Benchmarking can support European automakers by detecting performance gaps, aligning with best practices, and driving advancements like within the vehicle architecture innovation space. McKinsey and Co. indicate that if auto manufacturers adopt a zonal-based electrical/electronic (E/E) vehicle architecture (consolidating electric control units into fewer domain controllers responsible for different zones in the vehicle, for example) they can quickly enhance cost-effectiveness, reduce material costs by 10-20 per cent and boost overall efficiency.
Benchmarking for future protection: a data-driven future for smarter manufacturing
Navigating these complexities requires robust tools. But don’t lose heart; take inspiration from the case studies we explored, and that there are frameworks and analytics designed by organisations like INCIT to specifically answer these challenges.
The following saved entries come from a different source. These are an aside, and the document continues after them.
/-- Settles O48, clause by clause. -/
theorem stagesRunInOrder : Obligations.StagesRunInOrder := by
  intro r port s
  refine ⟨fun hr => ⟨does_unchanged (exec_stageEnd_stopped r hr), does_unchanged (exec_stageTimeout_early (.inl hr))⟩,
    fun hr => ⟨fun hl hs ho => stageEnd_starts_next r s hr hl hs ho, fun hl hs ho => stageEnd_stops r s hr hl hs ho,
      fun hs => ?_, fun hs => ?_, fun hs => ?_, fun hs hl => stageEnd_starts_join r s hr hl hs,
      fun hs hj => stageEnd_waits r s hr hs hj, fun hs hj => stageEnd_ready r s hr hs hj, fun ms hb => ⟨fun hlate i hi => ?_,
        fun hearly => ?_⟩,
      fun hp ht hs hw => trainWindowExpiry_untrains port s hp ht hs hr hw⟩, fun ht => trainWindowExpiry_idle port s ht⟩
  · rw [hs]
    exact stage0_fails_iff s.dev r
  · rw [hs]
    exact stage3_fails_iff s.dev r
  · rw [hs]
    exact stage7_passes s.dev r
  · have hl : stageLate s.dev = true := by rw [stageLate_eq hb]; exact decide_eq_true hlate
    simp only [List.mem_cons, List.not_mem_nil, or_false] at hi
    rcases hi with rfl | rfl
    · exact does_late _ s (exec_stageTimeout_late hr hl)
    · exact does_late _ s (exec_stageEnd_late r hr hl)
  · have hl : stageLate s.dev = false := by rw [stageLate_eq hb]; exact decide_eq_false (by omega)
    exact does_unchanged (exec_stageTimeout_early (.inr hl))

end Sys2Proof.Machine
end

section
/-! SUPPORT. The owner's register writes: the path of a write to the word it reaches, and what changes register words alone
(R6, R10, R29, R30, R499). -/

namespace Sys2Proof.Machine

/-! ### Words of registers that change alone -/

/-- Device `t` is `a` but for register words at the listed offsets. -/
def OnlyWords (a t : Dev) (offs : List Nat) : Prop :=
  (∀ off, off ∉ offs → regGet t off = regGet a off) ∧ t = { a with regs := t.regs }

theorem onlyWords_refl (a : Dev) (offs : List Nat) : OnlyWords a a offs := ⟨fun _ _ => rfl, rfl⟩

theorem onlyWords_regPut (d : Dev) (off : Nat) (v : W32) (offs : List Nat) (h : off ∈ offs) : OnlyWords d (regPut d off v) offs :=
  ⟨fun j hj => regGet_regPut_other d off j v (fun e => hj (e ▸ h)), rfl⟩

theorem onlyWords_regPutNat (d : Dev) (off v : Nat) (offs : List Nat) (h : off ∈ offs) : OnlyWords d (regPutNat d off v) offs :=
  onlyWords_regPut d off _ offs h

theorem onlyWords_regPutField (d : Dev) (off lo w v : Nat) (offs : List Nat) (h : off ∈ offs) :
    OnlyWords d (regPutField d off lo w v) offs := onlyWords_regPut d off _ offs h

theorem OnlyWords.trans {a b c : Dev} {offs : List Nat} (h : OnlyWords a b offs) (g : OnlyWords b c offs) : OnlyWords a c offs :=
  ⟨fun off ho => (g.1 off ho).trans (h.1 off ho), g.2.trans (congrArg (fun x : Dev => { x with regs := c.regs }) h.2)⟩

/-- Such a change of the device, as the whole effect of a command. -/
theorem OnlyWords.onlyRegs {s : State} {t : Dev} {offs : List Nat} (h : OnlyWords s.dev t offs) : OnlyRegs s (after s (t, [])) offs :=
  ⟨rfl, h.1, (congrArg (fun x : Dev => { x with regs := s.dev.regs }) h.2 :)⟩

/-! ### The path of a write -/

/-- The owner's write to the part of BAR0 that R500 exempts from nothing reaches its words. -/
theorem masterWrite_owner {s : State} {m : Nat} (off width v : Nat) (ho : OwnerOn s m) (hg : accessGood off width = true)
    (hx : 0x200000 ≤ off ∧ off < 0x3C04000) :
    masterWrite m off width v s = finish s (wOut (ownerWrite (workOf s) m off width v)) := by
  obtain ⟨hown, hreach⟩ := ho
  have hm : 1 ≤ m ∧ m ≤ 4 := by rcases hreach with ⟨h, -⟩ | ⟨h2, h4, -⟩ <;> omega
  have hex : exemptWrite s.dev m off width v = none := by
    unfold exemptWrite
    dsimp only
    rw [if_neg (by omega), if_neg (by omega), if_neg (by omega), if_neg (by omega), if_neg (by omega), if_neg (by omega)]
  have hbus : (busWrite (workOf s) m off width v).1 = ownerWrite (workOf s) m off width v := by
    have hid : (off == 0x10) = false := by simp; omega
    simp only [busWrite, workOf, hex, hown, hid, Bool.not_true, Bool.false_and, Bool.or_self, Bool.false_eq_true, if_false]
  unfold masterWrite masterPut
  rcases hreach with ⟨h1, ht⟩ | ⟨h2, h4, ha⟩
  · have ht' : hostTakes (workOf s).dev = 0 := ht
    rw [if_pos h1, ht', if_pos hg, hbus]
    rfl
  · rw [if_neg (by omega), if_pos ⟨h2, h4, ha, hg⟩, hbus]

/-- A 32-bit write of the owner, as the effect of a command. -/
theorem does_ownerWord {i : Instr} {s : State} {m off v : Nat} {P : State → Prop} (ho : OwnerOn s m)
    (hi : exec i s = masterWrite m off 4 v s) (h4 : off % 4 = 0) (hx : 0x200000 ≤ off ∧ off < 0x3C04000)
    (hP : P (after s (wOut (wordWrite (workOf s) m off (v % 2 ^ 32))))) : Does i s P := by
  have hg : accessGood off 4 = true := by
    simp [accessGood, h4]
    omega
  refine does_finish (hi.trans (masterWrite_owner off 4 v ho hg hx)) ?_
  rwa [ownerWrite, if_pos (by decide)]

/-! ### The words of a core's block (R29) -/

theorem coreOff_bounds {n o : Nat} (hn : n < 256) (ho : o < 0x1000) : 0x400000 ≤ coreOff n o ∧ coreOff n o < 0x500000 := by
  unfold coreOff coreBase; omega

theorem coreOff_ne {n o p : Nat} (h : o ≠ p) : coreOff n o ≠ coreOff n p := by unfold coreOff; omega

theorem wordWrite_core (w : Work) (m n o v : Nat) (hn : n < 256) (ho : o < 0x1000) :
    wordWrite w m (coreOff n o) v = wDev w (fun d => coreWordWrite d n o v) := by
  have hb := coreOff_bounds hn ho
  have hin : inCoreBlock (coreOff n o) = true := decide_eq_true (by unfold coreBase coreEnd; omega)
  have hdiv : (coreOff n o - coreBase) / 0x1000 = n := by unfold coreOff; omega
  have hmod : (coreOff n o - coreBase) % 0x1000 = o := by unfold coreOff; omega
  rw [wordWrite, if_pos hin, hdiv, hmod]

/-- The owner's write of a word of a core's block, as the effect of a command. -/
theorem does_coreWord {i : Instr} {s : State} {m n o v : Nat} {P : State → Prop} (ho : OwnerOn s m)
    (hi : exec i s = masterWrite m (coreOff n o) 4 v s) (h4 : o % 4 = 0) (hn : n < 256) (ho' : o < 0x1000)
    (hP : P (after s (coreWordWrite s.dev n o (v % 2 ^ 32), []))) : Does i s P := by
  have hb := coreOff_bounds hn ho'
  refine does_ownerWord ho hi (by unfold coreOff coreBase; omega) (by omega) ?_
  rw [wordWrite_core _ _ _ _ _ hn ho']
  exact hP

/-- The owner's write of a word that the device takes as a whole, as the effect of a command. -/
theorem does_devWord {i : Instr} {s : State} {m off v : Nat} {P : State → Prop} (g : Dev → Dev) (ho : OwnerOn s m)
    (hi : exec i s = masterWrite m off 4 v s) (h4 : off % 4 = 0) (hx : 0x200000 ≤ off ∧ off < 0x3C04000)
    (hw : wordWrite (workOf s) m off (v % 2 ^ 32) = wDev (workOf s) g) (hP : P (after s (g s.dev, []))) : Does i s P := by
  refine does_ownerWord ho hi h4 hx ?_
  rw [hw]
  exact hP

end Sys2Proof.Machine
end

section
/-! SUPPORT. Clip limits and counters, and the flags of NUM_STATUS (R58 to R61). -/

namespace Sys2Proof.Machine

theorem onlyWords_setWiden (d : Dev) (n b : Nat) (offs : List Nat) (h : coreOff n 0x304 ∈ offs) :
    OnlyWords d (setWiden d n b) offs := by
  unfold setWiden
  dsimp only
  split
  · exact onlyWords_refl d offs
  · exact (onlyWords_regPutField _ _ _ _ _ _ h).trans (onlyWords_regPutField _ _ _ _ _ _ h)

theorem regGet_setWiden (d : Dev) (n b off : Nat) (h : off ≠ coreOff n 0x304) : regGet (setWiden d n b) off = regGet d off :=
  (onlyWords_setWiden d n b [coreOff n 0x304] (by simp)).1 off (by simpa using h)

theorem regBit_setWiden (d : Dev) (n b : Nat) : regBit (setWiden d n b) (coreOff n 0x304) 0 = true := by
  unfold setWiden
  dsimp only
  split
  · rename_i h
    rwa [regBit_eq, ← natBit_eq_testBit]
  · rw [regBit_regPutField _ _ _ _ _ _ (by decide), if_neg (by decide), regBit_regPutField _ _ _ _ _ _ (by decide),
      if_pos (by decide)]
    rfl

/-- WIDEN set on a condition. -/
theorem regBit_setWiden_if (d : Dev) (n b : Nat) (c : Bool) :
    regBit (if c then setWiden d n b else d) (coreOff n 0x304) 0 = (regBit d (coreOff n 0x304) 0 || c) := by
  cases c
  · simp
  · simp only [if_true, Bool.or_true, regBit_setWiden]

theorem clipGet_regPutNat (d : Dev) (n b o v : Nat) (h : o ≠ 0x380 + 4 * b) :
    clipGet (regPutNat d (coreOff n o) v) n b = clipGet d n b :=
  regNat_regPutNat_other _ _ _ _ (coreOff_ne h.symm)

/-! ### CLIP_LIMIT -/

/-- CLIP_LIMIT written, and WIDEN set where some counter is above it. -/
theorem clipLimitSet_eq (d : Dev) (n v : Nat) : ∃ b, clipLimitSet d n v =
    if (rangeFrom 0 32).any (fun b => clipOver (regPutNat d (coreOff n 0x300) v) n b)
      then setWiden (regPutNat d (coreOff n 0x300) v) n b else regPutNat d (coreOff n 0x300) v := by
  unfold clipLimitSet
  dsimp only
  split
  · rename_i b hb
    have hany : (rangeFrom 0 32).any (fun b => clipOver (regPutNat d (coreOff n 0x300) v) n b) = true :=
      List.any_eq_true.2 ⟨b, List.mem_of_find?_eq_some hb, by simpa using List.find?_some hb⟩
    exact ⟨b, by rw [if_pos hany]⟩
  · rename_i hb
    have hany : ¬ (rangeFrom 0 32).any (fun b => clipOver (regPutNat d (coreOff n 0x300) v) n b) = true := by
      rw [List.any_eq_true]
      rintro ⟨b, hmem, hov⟩
      exact List.find?_eq_none.1 hb b hmem hov
    exact ⟨0, by rw [if_neg hany]⟩

theorem clipOver_limit (d : Dev) (n v b : Nat) (hv : v < 2 ^ 32) :
    clipOver (regPutNat d (coreOff n 0x300) v) n b = decide (v < clipGet d n b) := by
  rw [clipOver, clipGet_regPutNat _ _ _ _ _ (by omega), regNat_regPutNat_same, Nat.mod_eq_of_lt hv]

theorem rangeFrom_zero (k : Nat) : rangeFrom 0 k = List.range k := by
  have h : ∀ lo, rangeFrom lo k = List.range' lo k := by
    induction k with
    | zero => intro lo; rfl
    | succ k ih => intro lo; simp [rangeFrom, List.range'_succ, ih]
  rw [h, List.range_eq_range']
Singapore-based thinktank INCIT created these innovative frameworks to futureproof manufacturing companies by leveraging benchmarking and analytics to deftly navigate the industrial sector’s volatility, uncertainty, and ambiguity.
Empowering over 60 countries with actionable insights, INCIT’s innovative maturity assessments, combined with XIRI-Analytics, offer a strategic advantage, enabling manufacturing businesses to pinpoint areas for improvement and drive significant growth. With the critical insights they gain, they have a bird’s eye view of areas of improvement as they can compare industry benchmarks across the globe, regions, and country clusters. This enhanced visibility offers the potential for significant transformation within your manufacturing organisation, showing your board and stakeholders how to strategically blaze a path forward in this digital, modern age.